The Board is taking these major steps to reset its governance, maintain
alignment with the Company's strategic evolution, and demonstrate best
practices. The Board changes will enhance its ability to focus on long-term
shareholder value through attention to strategy, risk, talent, metrics for
prudent and active risk-taking, management oversight, and sustainability. To
these ends, the Board:
•will consider its optimum Board size to be seven to nine directors, plus the
Chief Executive Officer (the CEO);
•adopted a new retirement policy that directors will not stand for re-election
at or after 75 years of age;
•expects not to nominate or appoint former Company employees to the Board;
•expects not to appoint former-Company-employee directors or the CEO to serve on
any of the Board's standing committees; and
•consistent with these steps, re-formed its committees' membership and revised
its committees' responsibilities by:
•establishing a new Audit and Risk Management Committee with responsibilities
for the Company's audit, information security, privacy, related person
transaction, and operational, actuarial, and reputational risk oversight;
•refreshing the responsibilities of the Nominating and Governance Committee to
enhance its role in director nominee selection, skill development, training, and
self-assessment;
•expanding the focus of the Compensation and Talent Management Committee on CEO
and executive officer performance, evaluation, compensation, and succession and
its oversight of talent management, leadership, culture, and management of any
risks from succession planning or compensation plans;
•appointing an independent director to chair the Investment Committee and expand
the committee's focus on oversight of portfolio risk; and
•assigning responsibility for technology and innovation oversight to the Board,
expecting to establish protocols to frame the issues, deploy director leadership
and appropriately inform the Board in the exercise of this responsibility. The
Board will also have appropriate sustainability oversight responsibilities.

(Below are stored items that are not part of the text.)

-- ==== Sys2Proof/Machine/Step.lean ====
section
/-! DEFINITION. One evaluation of the block: sample the ports, form the key, decode it, execute the instruction. -/

namespace Sys2Proof.Machine

/-- One step of the machine (rule R18: one startup evaluation, one received byte or one host command). -/
def step (s : State) : Host.Outcome State Fault Refusal :=
  let f := s.sample.fetch
  match decode f.1.cfg.mtu f.1.rx.remaining f.2 with
  | .ok i => exec i f.1
  | .error e => .refused (.reservedKey e)

/-- For the host: `s` with the instruction a bare table word stands for placed so that the very next step runs it
(log 12, 13). -/
def State.withFetchWord (s : State) (nbits w : Nat) : State :=
  s.placeTableWord nbits w

end Sys2Proof.Machine
end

The Board will amend and restate its corporate governance guidelines, make new
committee assignments, and adopt new committee charters, each of which will be
disclosed on the Company's website as applicable under New York Stock Exchange
rules.
In connection with these changes, the Board has also reviewed its three director
classes and expects to rebalance its 2023 class. Douglas T. Healy agreed on
August 4, 2021 to stand for re-election in 2023 (subject to nomination by the
Board at that time), one year earlier than the current end of his term.
The forward-looking statements in this disclosure, such as expect, maintain, and
will, are based on assumptions and expectations that involve risks and
uncertainties, including the "Risk Factors" the Company describes in its U.S.
Securities and Exchange Commission filings. The Company's future results could
differ, and it has no obligation to correct or update any of these statements.